Okkotsu was the first to break the silence, with a gentle observation, almost careful. He didn’t say it as a reproach. Nor as a direct question. He simply let it settle between them.

It was always like this when Gojo was involved.

Itadori looked up slightly, surprised just enough to confirm that he had been seen. He didn’t respond right away. His expression didn’t change, but something in his shoulders loosened, as if keeping up the front no longer made sense in that space.

He said it was habit.

And Okkotsu understood it wasn’t an excuse. It was a truth learned through repetition. Gojo had been someone Itadori didn’t want to disappoint. Someone whose opinion had weighed more than he would ever admit out loud.

He didn’t say is.

He said was.

And yet, the weight was still there, untouched.

Okkotsu nodded silently. He had seen that kind of loyalty before. Not as blind devotion or naïve idealization, but as something deeper and quieter. Something that didn’t disappear just because time passed or because the relationship had changed shape.

Itadori folded the map carefully, aligning the edges again and again, far too meticulous for someone who used to be impulsive. That small gesture said more than any words could have.

He didn’t expect anything anymore.

But he also couldn’t pretend that Gojo hadn’t meant everything to him at some point. That he hadn’t been an axis, a refuge, a choice made even when he knew it wouldn’t be returned.

Silence settled between them again, heavier this time. Okkotsu didn’t try to fill it or soften it. He knew doing so would be a way of running away.

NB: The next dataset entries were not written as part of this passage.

/-- A block boundary of lane `n` (R390).
[DEDUCED, safe: log entry 76] -/
def State.laneBoundary (s : State) (n : Nat) : State :=
  if bit s.pw.laneRst n ∨ s.laneCount ≤ n then s
  else
    let s := s.withhold n
    let l := s.lane n
    match l.control with
    | b :: rest =>
      let s := s.setLane n fun l => { l with control := rest }
      let r := s.syncLeaves true b
      (r.1.setLane n fun l => { l with control := l.control ++ r.2 }).sendBlock n b false
    | [] =>
      if l.state ≠ 2 then s.sendBlock n (controlBlock 0 []) false
      else if 31 ≤ l.sinceLink then s.sendBlock n (s.linkBlock l) true
      else
        match l.rplDue, l.rpl with
        | some k, _ => (s.setLane n fun l => { l with rplDue := none }).sendBlock n (controlBlock 0x003 (leBytes 2 k)) false
        | none, u :: us =>
          let s := s.setLane n fun l => { l with
            rpl := us, unacked := (l.unacked.map fun v => if v.bseq = u.bseq then { v with at_ := s.cyc } else v) }
          (s.bump (Reg.HL_LN_BLK_n_count n) 1).sendBlock n u.ent.pen false
        | none, [] =>
          match s.laneChoice n with
          | some (c, e) => if l.unacked.length < s.rplCap then s.sendPennant n c e else s.sendBlock n (controlBlock 0 []) false
          | none => s.sendBlock n (controlBlock 0 []) false

/-! ### Reception (R369–R374) -/

/-- A codeword read, with its counts (R369). -/
def State.laneWord (s : State) (n : Nat) (cw : List Byte) : State × Option (List Byte) :=
  match rsDecode cw with
  | .clean d => (s, some d)
  | .corrected d => (s.bump (Reg.HL_LN_CW_n_corr n) 1, some d)
  | .uncorrectable => (s.bump (Reg.HL_LN_CW_n_unc n) 1, none)

/-- TRAIN: alignment and ANNOUNCE (R370, R374). Until alignment is held, a block that is no valid IDLE or ANNOUNCE in the
phase tried moves the search on to the next of the nine.
[DESIGN CHOICE, safe: log entry 225] -/
def State.trainBlock (s : State) (n : Nat) (bs : Option (List Byte)) : State :=
  let valid := match bs with
    | some b => penClass b == 3 && penCrcOk b && (field b 0 2 == 0x3000 || field b 0 2 == 0x3004)
    | none => false
  let s := s.setLane n fun l =>
    let g := if valid then min 16 (l.good + 1) else 0
    { l with good := g, aligned := l.aligned || g == 16, phase := if valid || l.aligned then l.phase else (l.phase + 1) % 9 }
  match bs with
  | some b =>
    if valid && field b 0 2 == 0x3004 then
      let fl := field b 3 1
      let ok := s.identAgrees n (bit fl 3) (field b 10 3 % 2 ^ 17)
      let s := s.setLane n fun l => { l with heard := true, ver := field b 2 1, plov := fl % 4 == 1, peerHeard := ok && bit fl 2
                                             identBad := if ok then l.identBad else satAdd 255 l.identBad 1 }
      let s := if ok then s else s.record 3 0x05 Unit_.halyard n 1
      if (s.lane n).aligned && (s.lane n).peerHeard then s.laneServe n else s
    else if (s.lane n).aligned && (s.lane n).peerHeard then s.laneServe n else s
  | none => s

When he spoke, it was with the same quiet honesty that defined him. Gojo wasn’t good at seeing what was right in front of him. He never had been. But that didn’t make what Itadori had felt a mistake.

Itadori let out a short breath, almost a humorless laugh. There was no regret on his face. Only exhaustion.

"It was never a mistake."

He had never thought it was. And even if he no longer said it out loud, Itadori still felt the same way. He loved Gojo even more.

He put the report away carefully, as if closing it were also a way of closing that part of the conversation.

Okkotsu sighed quietly.

He wasn’t an idiot. For a long time now, he had noticed how his former sensei reacted—or avoided reacting—to the closeness he now shared with Itadori. The evasive glances. The tension left unspoken. That discomfort that didn’t match someone who always seemed to be in control.

The problem was that Itadori, in that regard, was still denser than usual. He struggled to read what wasn’t said aloud. And perhaps Gojo’s rejection had contributed to that more than anyone would care to admit.

Dinner arrived not long after, and for a while they stopped thinking about the mission. Okkotsu watched Itadori relax slightly and laugh softly.

He would try to help.

He didn’t like the way they were both carrying the same weight from opposite ends. He only hoped that, for once, Gojo would allow himself to look honestly at what he had been avoiding naming for so long.

Notes:

Satoru looked at himself in the mirror.

“It’s not jealousy,” he told himself.

He frowned.

“It’s… emotional vigilance.”

The mirror didn’t seem convinced.

“Shut up,” Gojo said, offended.

If you’ve followed some of my stories, you know I have a strong fondness for the Okkotsu x Itadori ship 😌. However, in this story their relationship will remain platonic, since the main focus is Gojo x Itadori ♥️

Yesterday I rewatched the first two episodes of the third season, and honestly, it really made me want to write this short story, hehe.

It’s been several months since the last time I published something. To be honest, it’s been a busy few weeks, and I’ve been dealing with writer’s block.

Even so, I’m working on it. In fact, I’ve also been writing the penultimate chapter of one of my main stories.

I don’t want to go too deeply into Kenjaku’s defeat or Sukuna’s, since that isn’t the focus of this story. However, I felt it was important to establish in this chapter that those events have already taken place.